IL-17aは,神経発達障害のマウスモデルにおける社交性を促進する
Michael Douglas Reed1,2, Yeong Shin Yim1,2, Ralf D Wimmer1,2,3
1The Picower Institute for Learning and Memory, Massachusetts Institute of Technology, Cambridge, MA, USA.
Nature
|December 20, 2019
まとめ
発熱のような炎症は 神経発達障害の社会的行動を 一時的に改善します この研究は,炎症時に生成されるインタールイキン-17a (IL-17a) が,脳の活動を変化させることで,この効果を誘発することを明らかにしています.
科学分野:
- 神経科学
- 免疫学
- 遺伝学
背景:
- 自閉症スペクトル障害の子どもは 発熱時に行動が改善され 炎症と神経発達障害の関連が示されています
- 母親の免疫活性化 (MIA) と遺伝子変異 (Cntnap2,Fmr1,Shank3) は,神経発達障害を研究するためのモデルである.
研究 の 目的:
- ネズミのモデルにおける社会的行動の欠陥に対する炎症の有益な効果の背後にある分子と神経のメカニズムを調査する.

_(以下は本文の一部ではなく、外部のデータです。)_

/-- Page AMP. -/
def ampRegs : List Reg := [
  ⟨0x0, 4, 1, [⟨R.AMP_ID_TYPE 0, .ro, .co, false, false⟩,
    ⟨R.AMP_ID_INST 0, .ro, .co, false, false⟩,
    ⟨R.AMP_ID_MAJOR 0, .ro, .co, false, false⟩,
    ⟨R.AMP_ID_MINOR 0, .ro, .co, false, false⟩]⟩,
  ⟨0x4, 4, 1, [⟨R.AMP_CTRL_CLRFLT 0, .ws, .co, false, false⟩,
    ⟨R.AMP_CTRL_SRST 0, .ws, .co, false, false⟩,
    ⟨R.AMP_CTRL_EN 0, .rw, .rt, true, false⟩]⟩,
  ⟨0x8, 4, 1, [⟨R.AMP_STAT_STATE 0, .ro, .rt, false, false⟩,
    ⟨R.AMP_STAT_LIMD 0, .ro, .co, false, false⟩,
    ⟨R.AMP_STAT_LIMP 0, .ro, .co, false, false⟩,
    ⟨R.AMP_STAT_LIMX 0, .ro, .co, false, false⟩,
    ⟨R.AMP_STAT_LIMT 0, .ro, .co, false, false⟩,
    ⟨R.AMP_STAT_CBC 0, .ro, .co, false, false⟩]⟩,
  ⟨0xC, 4, 1, [⟨R.AMP_IFLG_LATCH 0, .w1c, .rt, false, true⟩,
    ⟨R.AMP_IFLG_RESUME 0, .w1c, .rt, false, true⟩,
    ⟨R.AMP_IFLG_FAULT 0, .w1c, .rt, false, true⟩,
    ⟨R.AMP_IFLG_CBC 0, .w1c, .rt, false, true⟩,
    ⟨R.AMP_IFLG_LIMIT 0, .w1c, .rt, false, true⟩]⟩,
  ⟨0x10, 4, 1, [⟨R.AMP_IEN_LATCH 0, .rw, .rt, true, false⟩,
    ⟨R.AMP_IEN_RESUME 0, .rw, .rt, true, false⟩,
    ⟨R.AMP_IEN_FAULT 0, .rw, .rt, true, false⟩,
    ⟨R.AMP_IEN_CBC 0, .rw, .rt, true, false⟩,
    ⟨R.AMP_IEN_LIMIT 0, .rw, .rt, true, false⟩]⟩,
  ⟨0x14, 4, 1, [⟨R.AMP_OWNER_ENG 0, .rw, .rt, true, false⟩,
    ⟨R.AMP_OWNER_RZ 0, .rw, .rt, true, false⟩,
    ⟨R.AMP_OWNER_USB 0, .rw, .rt, true, false⟩,
    ⟨R.AMP_OWNER_CTL 0, .rw, .rt, true, false⟩]⟩,
  ⟨0x18, 4, 1, [⟨R.AMP_ERRCNT_BLKERR 0, .rc, .rt, false, true⟩,
    ⟨R.AMP_ERRCNT_REJ 0, .rc, .rt, false, true⟩]⟩,
  ⟨0x1C, 4, 1, [⟨R.AMP_CGRP_GRP 0, .rw, .rt, true, false⟩]⟩,
  ⟨0x20, 4, 1, [⟨R.AMP_CFG_PHASE 0, .rw, .rt, true, false⟩,
    ⟨R.AMP_CFG_CBCLIM 0, .rw, .rt, true, false⟩,
    ⟨R.AMP_CFG_VFS 0, .rw, .rt, true, false⟩,
    ⟨R.AMP_CFG_NORETRY 0, .rw, .rt, true, false⟩]⟩,
  ⟨0x24, 4, 1, [⟨R.AMP_VOL_MUTE 0, .rws, .rt, true, false⟩,
    ⟨R.AMP_VOL_GAIN 0, .rws, .rt, true, false⟩]⟩,
  ⟨0x28, 4, 1, [⟨R.AMP_FAULT_CAUSE 0, .ro, .rt, false, false⟩,
    ⟨R.AMP_FAULT_TRIES 0, .ro, .rt, false, false⟩]⟩,
  ⟨0x2C, 4, 1, [⟨R.AMP_LOADZ_Z 0, .ro, .rt, false, false⟩]⟩,
  ⟨0x30, 4, 1, [⟨R.AMP_GAINRED_GD 0, .ro, .co, false, false⟩,
    ⟨R.AMP_GAINRED_GP 0, .ro, .co, false, false⟩,
    ⟨R.AMP_GAINRED_GX 0, .ro, .co, false, false⟩,
    ⟨R.AMP_GAINRED_GT 0, .ro, .co, false, false⟩]⟩,
  ⟨0x34, 4, 1, [⟨R.AMP_EVCNT_CBCBLK 0, .rc, .rt, false, true⟩,
    ⟨R.AMP_EVCNT_FAULTS 0, .rc, .rt, false, true⟩,
    ⟨R.AMP_EVCNT_LATCHES 0, .rc, .rt, false, true⟩]⟩]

- MIAモデルにおける炎症への反応と,神経発達障害の遺伝モデルを比較する.
主な方法:
- MIAに曝されたマウスと遺伝子モデル (Cntnap2,Fmr1,Shank3欠乏) は,リポポリサカリド (LPS) で炎症を誘発した.
- 主要体感皮質の失粒区 (S1DZ) のニューロン活性が測定されました.
- サイトカインのレベル,特にIL-17aは分析されました.
- IL- 17aを直接投与し,IL- 17受容体サブユニットa (IL- 17Ra) をブロックした.
主要な成果:
- LPS投与は,S1DZニューロンの活動低下と相関する,MIAの子どもの社会的行動の欠陥を一時的に救済した.
- LPSは遺伝子モデルにおける社会的な欠陥を 解決しなかった.
- IL-17aの生成の違いが,LPSに対する反応の違いを説明した.
- S1DZへの直接的なIL-17a供給は,MIAと遺伝子モデルの両方で社会的赤字を救済しました.
- S1DZニューロンのIL-17Raをブロックすると,MIAの子孫のLPS誘発の行動的救済が廃止されました.
結論:
- 炎症時にIL-17aの生成を伴う神経免疫メカニズムは,神経発達障害における社会的行動の欠陥を改善する.
- IL-17aは,中枢神経系のニューロン活動に直接作用し,特にS1DZで,社会的行動を改善します.